/-- ICMP with an immediate at .n32 (R101). -/
def execIcmpN32Imm (k : ICond) (pd : PName) (a : Name) (imm : BitVec 9) (g : Guard) (s : State) : Host.Outcome State Fault Refusal :=
  s.run (.icmpN32Imm k pd a imm g) fun c => c.predOp g 4 pd [⟨a, false, false⟩] fun _ xs =>
    icondHolds k (Ty.toInt .n32 (arg xs 0)) (Ty.toInt .n32 (simm9 imm))

end Sys2Proof.Machine
end

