-- ==== Sys2Proof/Machine/Tideway.lean ====
section
/-! DEFINITION. The Tideway engine (R330 to R350): schedules loaded and unloaded, instances, the operations that fire, the chunks
that arrive, and the ends of an instance. -/
namespace Sys2Proof.Machine

/-! ### Parts of an engine -/

namespace TwEngine

/-- A loaded schedule. -/
def sched? (e : TwEngine) (num : Nat) : Option Sched := e.scheds.find? fun c => c.num == num
/-- An instance. -/
def inst? (e : TwEngine) (num inst : Nat) : Option TwInst := e.insts.find? fun i => i.sched == num && i.inst == inst
/-- An instance written in its place. -/
def setInst (e : TwEngine) (i : TwInst) : TwEngine :=
  { e with insts := e.insts.map fun x => if x.sched == i.sched && x.inst == i.inst then i else x }

end TwEngine

/-- An operation that has not fired. -/
def TwOpSt.idle : TwOpSt := ⟨false, false, none, false, none, 0⟩

/-- The code of an instance's state (R350). -/
def TwSt.code : TwSt → Nat
  | .running => 1 | .recovery => 2 | .complete => 3 | .failed => 4

namespace TwInst

/-- Where an operation stands. -/
def opSt (i : TwInst) (n : Nat) : TwOpSt := i.ops[n]?.getD TwOpSt.idle
/-- Where an operation stands, changed. -/
def updOp (i : TwInst) (n : Nat) (f : TwOpSt → TwOpSt) : TwInst :=
  { i with ops := i.ops.zipIdx.map fun (x, k) => if k == n then f x else x }
/-- Operations that have produced tokens (R349). -/
def tokens (i : TwInst) : Nat := (i.ops.filter (·.token)).length
/-- The instance runs or recovers. -/
def live (i : TwInst) : Bool := i.st == .running || i.st == .recovery
/-- A chunk of a running instance waits for credit, for its peer's window or behind another (R333, R347). -/
def stalls (i : TwInst) : Bool :=
  i.st == .running && i.ops.any fun o => match o.flight with | some f => f.stalled && !f.memory | none => false
/-- Time that a stall takes counts against no timeout (R333): when it ends, the last progress moves on by as much. -/
def stamp (i : TwInst) (now : Nat) : TwInst :=
  match i.stallAt, i.stalls with
  | none, true => { i with stallAt := some now }
  | some t, false => { i with stallAt := none, last := i.last + (now - max t i.last) }
  | _, _ => i

end TwInst

namespace Sched

/-- The destination position of an operation's chunk (R338). -/
def dest (c : Sched) (o : TwOp) : Nat := if o.abs then o.peer else (c.p + o.peer) % c.g
/-- The rank of a position. -/
def rankAt (c : Sched) (pos : Nat) : Nat := c.ranks.getD pos 0
/-- The address of a chunk (R338). -/
def addr (c : Sched) (ib : DWord) (len k : Nat) (rot : Bool) : DWord :=
  ib + BitVec.ofNat 64 (len * (if rot then (k + c.p) % c.g else k))
/-- Who asks for an operation's memory (R338). -/
def asker (c : Sched) : Asker := Machine.asker c.part (some c.asid)

end Sched

/-- Whether an operation sends a notify (R336). -/
def TwOp.notifies (o : TwOp) : Bool := o.op != .send && o.peer != 0

/-! ### Writing an instance back (R348 to R350) -/

/-- The table entry of an instance. -/
def TwInst.entryOf (i : TwInst) : TwEntry := ⟨i.inst, i.st.code, i.kind, i.fpos, i.sched⟩

/-- An instance written back, with its table entry unless a later start has taken it (R350). -/
def State.putInst (s : State) (die : Nat) (i : TwInst) : State :=
  let i := i.stamp s.now
  let e := (s.engine die).setInst i
  let own := match e.table[i.entry]? with | some x => x.sched == i.sched && x.inst == i.inst | none => false
  s.setEngine die (if own then { e with table := e.table.setIfInBounds i.entry i.entryOf } else e)

/-! ### Memory an engine reaches (R338, R340) -/

/-- What names a transfer of an operation: a number of its own for each kind, and the operation. -/
def TwInst.who (i : TwInst) (kind die n : Nat) : List Nat := [20 + kind, die, i.sched, i.inst, n]

/-- Transfers of an instance's operations given up. -/
def State.dropTw (s : State) (die : Nat) (i : TwInst) (p : Nat → Bool) : State :=
  s.dropMoves fun w => match w with
    | [k, d, c, x, n] => decide (20 ≤ k ∧ k < 25) && d == die && c == i.sched && x == i.inst && p n
    | _ => false

/-- Every token is produced and every notify acknowledged (R348). -/
def TwInst.finished (i : TwInst) (c : Sched) : Bool :=
  (c.ops.zipIdx.all fun (o, n) => (i.opSt n).token && (!o.notifies || (i.opSt n).notified))

/-- The fault with which a FAILED instance completes its warp's operation (R349). -/
def TwInst.fault (i : TwInst) : OpFault := ⟨i.kind, i.ib, i.tokens % 2 ^ 24⟩

/-- The starting warp's operation completes (R327, R349). -/
def State.endStarter (s : State) (i : TwInst) (f : Option OpFault) : State :=
  match i.starter with
  | some (w, seq) => s.completeOp w seq f
  | none => s

/-- Chunks an instance held are discarded (R348). -/
def State.dropHeld (s : State) (die : Nat) (i : TwInst) : State :=
  let e := s.engine die
  s.setEngine die { e with held := e.held.filter fun c => !(c.sched == i.sched && c.inst == i.inst) }

/-- An instance written back, COMPLETE or FAILED where it now is (R348). -/
def State.settleInst (s : State) (die : Nat) (c : Sched) (i : TwInst) : State :=
  let s := if i.st = .running then s else s.dropTw die i fun _ => true
  if i.st = .running ∧ i.finished c then
    let i := { i with st := .complete }
    (s.putInst die i).endStarter i none
  else if i.st = .recovery ∧ (i.ops.all fun o => o.flight.isNone) then
    let i := { i with st := .failed }
    ((s.putInst die i).dropHeld die i).endStarter i (some i.fault)
  else s.putInst die i

/-! ### Chunks sent (R340, R345, R347) -/

/-- A chunk enters the link. -/
def State.transmit (s : State) (die rank : Nat) (c : Chunk) : State :=
  let e := s.engine die
  s.setEngine die { e with outbox := (rank, c) :: e.outbox }

/-- The word of FAIL and NACK_FAILED (R345). -/
def failWord (kind pos : Nat) : Word := BitVec.ofNat 32 (kind + 16 * pos)

/-- Units of credit that a chunk of `n` bytes takes (R347). The spec counts them for a chunk's bytes, and says of a FAIL alone
that it takes credit as any chunk does (R348): DESIGN CHOICE, every DATA, TOKEN and FAIL takes at least one (log 34). -/
def chunkUnits (n : Nat) : Nat := max 1 ((n + 4095) / 4096)

/-- Whether another rank's window takes an instance, as its credit last told (R333); a schedule's first instance is 1. -/
def TwEngine.peerTakes (e : TwEngine) (c : Sched) (rank inst : Nat) : Bool :=
  let d := (inst + 65536 - (lookupN e.peers (65536 * rank + c.num)).getD 1) % 65536
  decide (d ≤ 1 ∨ 32768 ≤ d)

/-- A transfer that waits to leave. -/
def TwOpSt.waits (x : TwOpSt) : Bool := match x.flight with | some f => f.stalled | none => false

/-- The transfers to a rank that wait and whose instance its window takes, in the order their operations fired (R347). -/
def TwEngine.waiting (e : TwEngine) (rank : Nat) : List (Nat × OpRef) :=
  e.insts.foldl (fun l i => match e.sched? i.sched with
    | none => l
    | some c => if i.st ≠ .running ∨ !e.peerTakes c rank i.inst then l else
      c.ops.zipIdx.foldl (fun l (o, n) =>
        if c.rankAt (c.dest o) == rank && (i.opSt n).waits then insertN l (i.opSt n).order ⟨0, i.sched, i.inst, n⟩ else l) l) []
###
• _To do_
Which lines of the data above contain the string "order"? Copy each of them.

• _Result_
/-- The transfers to a rank that wait and whose instance its window takes, in the order their operations fired (R347). -/
        if c.rankAt (c.dest o) == rank && (i.opSt n).waits then insertN l (i.opSt n).order ⟨0, i.sched, i.inst, n⟩ else l) l) []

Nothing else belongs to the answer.